Adapter cet appartement, dans le plus grand respect du travail du Corbusier, à une vie de famille moderne en imaginant de nouveaux espaces.

Ligne de conduite

Créer un appartement familial, lumineux et pur. Personnaliser les espaces pour que tout le monde trouve sa place.

Mise en oeuvre

Au rez-de-chaussée, la cuisine a été entièrement remise en état, les niches révélées et l’entrée aménagée sur mesure.

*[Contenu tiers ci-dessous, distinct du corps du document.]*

/-- A request's acknowledgement sets out for its transfer's engine from router `t`, as a response (R194). A packet that came
over a scarf link is answered by its own module (log 27). -/
def acknowledge (p : Packet) (t : Nat) (status : BitVec 16) (d : Data) : Data :=
  if p.data.isSome then d
  else
    let a := { p with
      start := t
      ack := some status
      escaped := injected (fieldOf d (tileField t)) t }
    { d with mesh := { d.mesh with packets := d.mesh.packets ++ [a] } }

/-- The dateline class of a packet's hop over side `s` (R249): its x hops before or after the x dateline, its y hops before or
after the y dateline. The link across a dateline already leads to a buffer past it (DEDUCED, log 27). -/
def hopClass (d : Data) (s : Side) (cls : Nat) : Nat :=
  let own := (ownModule d).toNat
  let (a, b) := sysSize d
  match s with
  | .east => if own % 16 = a - 1 then 2 else max cls 1
  | .west => if own % 16 = 0 then 2 else max cls 1
  | .south => if own / 16 = b - 1 then 5 else max cls 4
  | .north => if own / 16 = 0 then 5 else max cls 4

/-- The band by which unscheduled traffic of a tile leaves its module: its row's for an x hop, ybnd for a y hop (R248). -/
def exitBand (s : Side) (t : Nat) : Nat :=
  match s with
  | .east => tileBand .east t
  | .west => tileBand .east t
  | _ => tileBand .north t

/-- The engine by which unscheduled traffic of tile `t` leaves for physical module `m` (R248, R250). -/
def exitEngine (d : Data) (t m : Nat) : Option (Side × Nat) :=
  (if isMember d m then routeSide d m else none).bind fun s => (nearestUp d s (exitBand s t)).map fun i => (s, i)

/-- The flits of an unscheduled packet as they leave the module over side `s`. -/
def packetFlits (d : Data) (s : Side) (m : Nat) (p : Packet) (bs : List Byte) : List TxFlit :=
  (List.range (ceilDiv bs.length 512)).map fun k =>
    { header := flitHeader 2 false (decide (bs.length ≤ 512 * (k + 1))) (hopClass d s 0) m p.row p.col
        (p.offset + 512 * k) 0 0 (tileBand .north p.tile) (ownModule d).toNat
      data := (bs.drop (512 * k)).take 512, xrec := none, k := k, entry := none }

/-- The packet's destination tile's data written, and the packet acknowledged: its tile unmapped (R182), its domain off or in
reset, or the bytes in its store (R198). -/
def packetWrite (e : Env) (p : Packet) (t : Nat) (bs : List Byte) (d : Data) : Data :=
  if (tileOf d t).tstate = .off ∨ (tileOf d t).tstate = .reset then acknowledge p t 3 d
  else
    acknowledge p t 0 (editTile e t (fun _ u => bump 0x056 (ceilDiv bs.length 512) (writeStore u (p.offset % 2 ^ 24) bs)) d)

/-- A packet of a put reaches the output it leaves by (R182, R194, R198, R248–R250): its destination's local eject, or the
router of an exit engine. A packet of a transfer that a packet ahead of it failed is discarded; one whose source decodes as
uncorrectable is not sent, and its tile faults (R41). -/
def requestArrive (e : Env) (n : Nat) (p : Packet) (hops : List Hop) (others : List Contender) (d : Data) : Data :=
  let d0 := { d with mesh := { d.mesh with packets := removeAt d.mesh.packets n } }
  let u := (tileOf d p.tile).xfer.ureqs.find? fun u => u.id = p.id
  let m := if p.data.isSome then (ownModule d).toNat else physModule d p.module.toNat
  let ch : Channel := if p.escaped.isSome then .escape else .adaptive
  let bs := match p.data with | some x => x | none => readBytes (tileOf d p.tile).store (p.source % 2 ^ 24) p.len
  if p.data.isNone && (match u with | some u => u.status ≠ 0 | none => false) then packetDone e p 0 d0
  else if p.data.isNone ∧ poisonedIn (tileOf d p.tile) (p.source % 2 ^ 24) p.len then
    editTile e p.tile (fun cx t => faultTile cx t.seq.cycle 2 t.seq.lastPc.toNat t) d0
  else if m ≠ (ownModule d).toNat then
    match exitEngine d p.tile m with
    | none => packetDone e p 5 d0
    | some (s, i) =>
      let at_ := attachTile i
      match served d0 p.tile (dimPath p.tile at_) at_ ch false others with
      | none => d
      | some d1 =>
        let nb := units64 bs.length
        let d2 := portAt (countPath nb false p.tile (dimPath p.tile at_) d1) at_ 10 nb false
        let d3 := { d2 with
          sum := { d2.sum with scarf := upd 0 d2.sum.scarf (2 * sideNo s) (· + nb) }
          mesh := { d2.mesh with packets := d2.mesh.packets ++ [{ p with away := true }] } }
        (packetFlits d s m p bs).foldl (fun x f => queueFlit i f x) d3
  else
    match physTile d p.row p.col with
    | none => acknowledge p p.start 2 (editField e (tileField p.start) (fieldInt · fbitDestUnmapped) d0)
    | some t =>
      match packetPath p.start t p.escaped hops with
      | none => d
      | some path =>
        match served d0 p.start path t ch false others with
        | none => d
        | some d1 => packetWrite e p t bs (countPath (units64 bs.length) false p.start path d1)

/-- The `n`-th packet reaches its end: a request, or a response at its transfer's engine (R194, R195, R198). `hops` are those
its head took in the adaptive channel, `others` what else is ready at the output it reaches (R185), and `far` the answer of
the module that a packet left for. -/
def packetArrive (e : Env) (n : Nat) (hops : List Hop) (others : List Contender) (far : FarAnswer) (d : Data) : Data :=
  match d.mesh.packets[n]? with
  | none => d
  | some p =>
    let d0 := { d with mesh := { d.mesh with packets := removeAt d.mesh.packets n } }
    if p.away then packetDone e p far.status d0
    else match p.ack with
      | none => requestArrive e n p hops others d
      | some status =>
        match packetPath p.start p.tile p.escaped hops with
        | none => d
        | some path =>
          match served d0 p.start path p.tile (if p.escaped.isSome then .escape else .adaptive) true others with
          | none => d
          | some d1 => packetDone e p status d1

/-- The head of the `n`-th packet has been ready for `waited` cycles at a router without an adaptive output that accepts it;
past the threshold of the router's field it moves to the escape channel there (R196, R197). -/
def escapeMove (e : Env) (n router waited : Nat) (d : Data) : Data :=
  match d.mesh.packets[n]? with
  | none => d
  | some p =>
    if p.escaped.isSome ∨ p.away ∨ waited ≤ escapeAfter (fieldOf d (tileField router)) then d else
    let d1 := { d with
      mesh := { d.mesh with packets := modifyAt (fun p => { p with escaped := some router }) d.mesh.packets n }
      sum := { d.sum with escapes := d.sum.escapes + 1 } }
    let d2 := editField e (tileField router)
      (onRtr (fun r => { r with escapeMoves := satInc r.escapeMoves 1 }) router) d1
    if p.data.isSome then d2
    else editTile e p.tile (fun _ t => onUreq p.id (fun u => { u with escaped := true }) t) d2

/-- Transfer `id` of a tile finishes: its completion word is written through the service port (R123, R197, R198). -/
def ureqComplete (e : Env) (ix id : Nat) (d : Data) : Data :=
  match (tileOf d ix).xfer.ureqs.find? (fun u => u.id = id) with
  | none => d
  | some u =>
    let inFlight := d.mesh.packets.any fun p => p.data.isNone && p.tile == ix && p.id == id
    if (u.moved < u.len ∧ u.status ≠ 1) ∨ inFlight then d else
    editTile e ix (fun _ t =>
      let word := u.status.toNat + 2 ^ 32 * u.cvalue.toNat
      let t1 := writeStore t u.coff.toNat (natLe 8 word)
      let t2 := { t1 with xfer := { t1.xfer with ureqs := t1.xfer.ureqs.filter fun v => v.id ≠ id } }
      setIntIf u.escaped (bump 0x051 1 t2) bitEscape) d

Les huisseries ont retrouvé une nouvelle jeunesse après un ponçage en profondeur. À l’étage, les deux chambres d’enfants ont été recréées en longueur, et la porte coulissante d’origine refaite à l’identique. Les armoires de Charlotte Perriand ont été réhaussées pour créer un univers différent pour chaque fille. Dans la vaste chambre parentale, un bureau/bibliothèque filant apporte un élément graphique. Enfin, une incroyable cave à l’étage a été intégrée à l’appartement, créant ainsi d’un côté un vaste dressing, et de l’autre une buanderie.

Une rénovation délicate, valorisant le travail du Corbusier tout en l'adaptant à notre époque.

LE QUARTIER

Sainte-Anne

Sainte-Anne est un quartier résidentiel typique de « la ville aux 111 villages ».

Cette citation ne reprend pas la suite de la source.